## [What this task involves]
Please keep to the lines below from the one with "data := (s.groupValues" through the one with "(group = 0 ∧ (∃ c, c = s.tst.counters ∧", and restate them word for word, ends included.

## [Dataset content]
/-- R173: what RESTART WARM clears and keeps after its OK. R28: a record that waits at the store is applied
first, as RECORD_APPLICATION would apply it, with its store event's changes to the tables, the watch list
and the store counters, and is then gone. A tick still owed is dropped (log entry 3), and a transmission in
progress is kept (log entry 19). -/
def Obligations.RestartWarmClearsAndKeeps : Prop :=
  (∀ (s : State) (t : Taken) (rest : List IntakeFrame), AtHead s t rest → t.code = 0x05 →
    Holds s t .configure → s.atr.handed = none →
    ∃ u r, r = (s.withIntake rest).respond t { code := .ok, data := [] } ∧ exec .restartWarm s = .next u ∧
      u.stc = { s.stc with part := .standby, settleTimer := 0, offered := TickOffer.none } ∧
      u.rq = { queue := [], counters := RequestCounters.zero } ∧
      u.engA = Engine.idle ∧ u.engB = Engine.idle ∧
      u.atr = { queue := [], handed := none, counters := TranslatorCounters.zero } ∧
      u.spu.intake = [] ∧ u.spu.hold = r.spu.hold ∧ u.spu.sources = s.spu.sources ∧
      u.epc = { s.epc with counters := EpochCounters.zero } ∧ u.evu = EventUnit.clear ∧
      (∀ p, u.port p = { r.port p with counters := PortCounters.zero }) ∧
      u.cfg = s.cfg ∧ u.prb = s.prb ∧ u.tst = s.tst ∧ u.pwl.overlay = s.pwl.overlay ∧
      u.pwl.entries = s.pwl.entries.map (fun w =>
        { w with submitPending := w.submitPending || w.state == .rerouting })) ∧
  (∀ (s : State) (t : Taken) (rest : List IntakeFrame) (x : UpdateRecord), AtHead s t rest → t.code = 0x05 →
    Holds s t .configure → s.atr.handed = some x →
    ∃ v u, exec .recordApplication ((s.withIntake rest).respond t { code := .ok, data := [] }) = .next v ∧
      exec .restartWarm s = .next u ∧ (∀ p, u.port p = { v.port p with counters := PortCounters.zero }) ∧
      u = { v with
            stc := { s.stc with part := .standby, settleTimer := 0, offered := TickOffer.none }
            spu := { v.spu with ports := u.spu.ports, intake := [] }
            atr := { queue := [], handed := none, counters := TranslatorCounters.zero }
            epc := { s.epc with counters := EpochCounters.zero }
            rq := { queue := [], counters := RequestCounters.zero }
            engA := Engine.idle, engB := Engine.idle
            pwl := { v.pwl with entries := v.pwl.entries.map (fun w =>
              { w with submitPending := w.submitPending || w.state == .rerouting }) }
            evu := EventUnit.clear })

/-- R176: READ COUNTERS returns the group's counters in its table's order, and sets them to 0 after the
reading under the clear option, which needs CONFIGURE. The groups' counters are written out (R24, R49, R118,
R153, R165). Any value but 0 sets the option (log entry 8), and group 4 sends the bad tag counter for a line
port too (log entry 32). -/
def Obligations.ReadCountersReadsThenClears : Prop :=
  ∀ (s : State) (t : Taken) (rest : List IntakeFrame) (group port clear : Byte) (more : List Byte),
    AtHead s t rest → t.code = 0x06 → t.params = group :: port :: clear :: more →
    Holds s t (if clear = 0 then .query else .configure) →
    (groupOfCode group.toNat port.toNat = none →
      exec .readCounters s = .next ((s.withIntake rest).respond t { code := .badIndex, data := [] })) ∧
    (∀ g, groupOfCode group.toNat port.toNat = some g →
      exec .readCounters s = .next
        ((if clear = 0 then s.withIntake rest else (s.withIntake rest).clearGroup g).respond t
          { code := .ok, data := (s.groupValues g).flatMap (encodeNat 4) })) ∧
    (5 ≤ group.toNat ∨ (group = 4 ∧ 9 ≤ port.toNat) →
      exec .readCounters s = .next ((s.withIntake rest).respond t { code := .badIndex, data := [] })) ∧
    (∀ (values : List Nat) (cleared : State),
      (group = 0 ∧ (∃ c, c = s.tst.counters ∧
          values = [c.recordsApplied, c.refreshesApplied, c.recordsDiscarded, c.recordsDropped, c.nodesAdded,
            c.nodesAged, c.nodesFlushed, c.nodesFreed, c.linksCreated, c.linksFreed, c.linksDropped,
            c.itemsInvalid]) ∧
        cleared = { s.withIntake rest with tst := { s.tst with counters := StoreCounters.zero } } ∨
      group = 1 ∧ (∃ c, c = s.atr.counters ∧
          values = [c.accepted, c.refreshed, c.stale, c.unknownDialect, c.malformed, c.malformedAttr,
            c.unmapped, c.clamped, c.queueFull]) ∧
        cleared = { s.withIntake rest with atr := { s.atr with counters := TranslatorCounters.zero } } ∨
      group = 2 ∧ (∃ c, c = s.rq.counters ∧
          values = [c.accepted, c.requeued, c.requeuesRefused, c.resultsDiscarded]) ∧
        cleared = { s.withIntake rest with rq := { s.rq with counters := RequestCounters.zero } } ∨
      group = 3 ∧ (∃ c, c = s.epc.counters ∧ values = [c.sent, c.notSent, c.taken, c.repeated, c.short]) ∧
        cleared = { s.withIntake rest with epc := { s.epc with counters := EpochCounters.zero } } ∨
      (∃ p, group = 4 ∧ port.toNat = (portIndex p).val ∧ (∃ c, c = (s.port p).counters ∧
          values = [c.framesReceived, c.lengthErrors, c.badCheck, c.badTag, c.receivedDisabled,
            c.commandsTakenIn, c.commandsDropped, c.transitDropped, c.transitToDisabled, c.localDiscarded,
            c.sentTransit, c.sentLocal]) ∧
        cleared = (s.withIntake rest).setPort p { s.port p with counters := PortCounters.zero })) →
      exec .readCounters s = .next ((if clear = 0 then s.withIntake rest else cleared).respond t
        { code := .ok, data := values.flatMap enc4 }))

/-- R177: WRITE SOURCE ENTRY and READ SOURCE ENTRY. Any value but 0 sets the mark (log entry 8), and the
rights set takes one byte (log entry 36). -/
def Obligations.SourceEntriesAreWrittenAndRead : Prop :=
  (∀ (s : State) (t : Taken) (rest : List IntakeFrame), AtHead s t rest → t.code = 0x07 →
    Holds s t .configure → 7 ≤ t.params.length →
    (8 ≤ (t.params.getD 0 0).toNat →
      exec .writeSourceEntry s = .next ((s.withIntake rest).respond t { code := .badIndex, data := [] })) ∧
    (∀ k : Fin 8, (t.params.getD 0 0).toNat = k.val →
      (t.params.getD 1 0 ≠ 0 →
        (field32 t.params 2 = 0x00000000#32 ∨ field32 t.params 2 = 0xFFFFFFFF#32) →
        exec .writeSourceEntry s = .next ((s.withIntake rest).respond t { code := .badValue, data := [] })) ∧
      ((t.params.getD 1 0 = 0 ∨
          (field32 t.params 2 ≠ 0x00000000#32 ∧ field32 t.params 2 ≠ 0xFFFFFFFF#32)) →
        exec .writeSourceEntry s = .next
          (({ s.withIntake rest with spu := { (s.withIntake rest).spu with
              sources := s.spu.sources.set k
                { valid := t.params.getD 1 0 != 0
                  address := field32 t.params 2
                  rights := { query := (t.params.getD 6 0).getLsbD 0
                              request := (t.params.getD 6 0).getLsbD 1
                              configure := (t.params.getD 6 0).getLsbD 2 } } } }).respond t
            { code := .ok, data := [] })))) ∧
  (∀ (s : State) (t : Taken) (rest : List IntakeFrame) (index : Byte) (more : List Byte),
    AtHead s t rest → t.code = 0x08 → Holds s t .query → t.params = index :: more →
    (8 ≤ index.toNat →
      exec .readSourceEntry s = .next ((s.withIntake rest).respond t { code := .badIndex, data := [] })) ∧
    (∀ k : Fin 8, index.toNat = k.val →
      exec .readSourceEntry s = .next ((s.withIntake rest).respond t
        { code := .ok
          data := encMark s.spu.sources[k].valid ++ enc4 s.spu.sources[k].address.toNat
            ++ encRights s.spu.sources[k].rights }))) ∧
  (∀ x : Rights, ∃ b : Byte, encRights x = [b] ∧ ∀ k, k < 8 → b.getLsbD k =
    (if k = 0 then x.query else if k = 1 then x.request else if k = 2 then x.configure else false))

## [Expected answer]
          { code := .ok, data := (s.groupValues g).flatMap (encodeNat 4) })) ∧
    (5 ≤ group.toNat ∨ (group = 4 ∧ 9 ≤ port.toNat) →
      exec .readCounters s = .next ((s.withIntake rest).respond t { code := .badIndex, data := [] })) ∧
    (∀ (values : List Nat) (cleared : State),
      (group = 0 ∧ (∃ c, c = s.tst.counters ∧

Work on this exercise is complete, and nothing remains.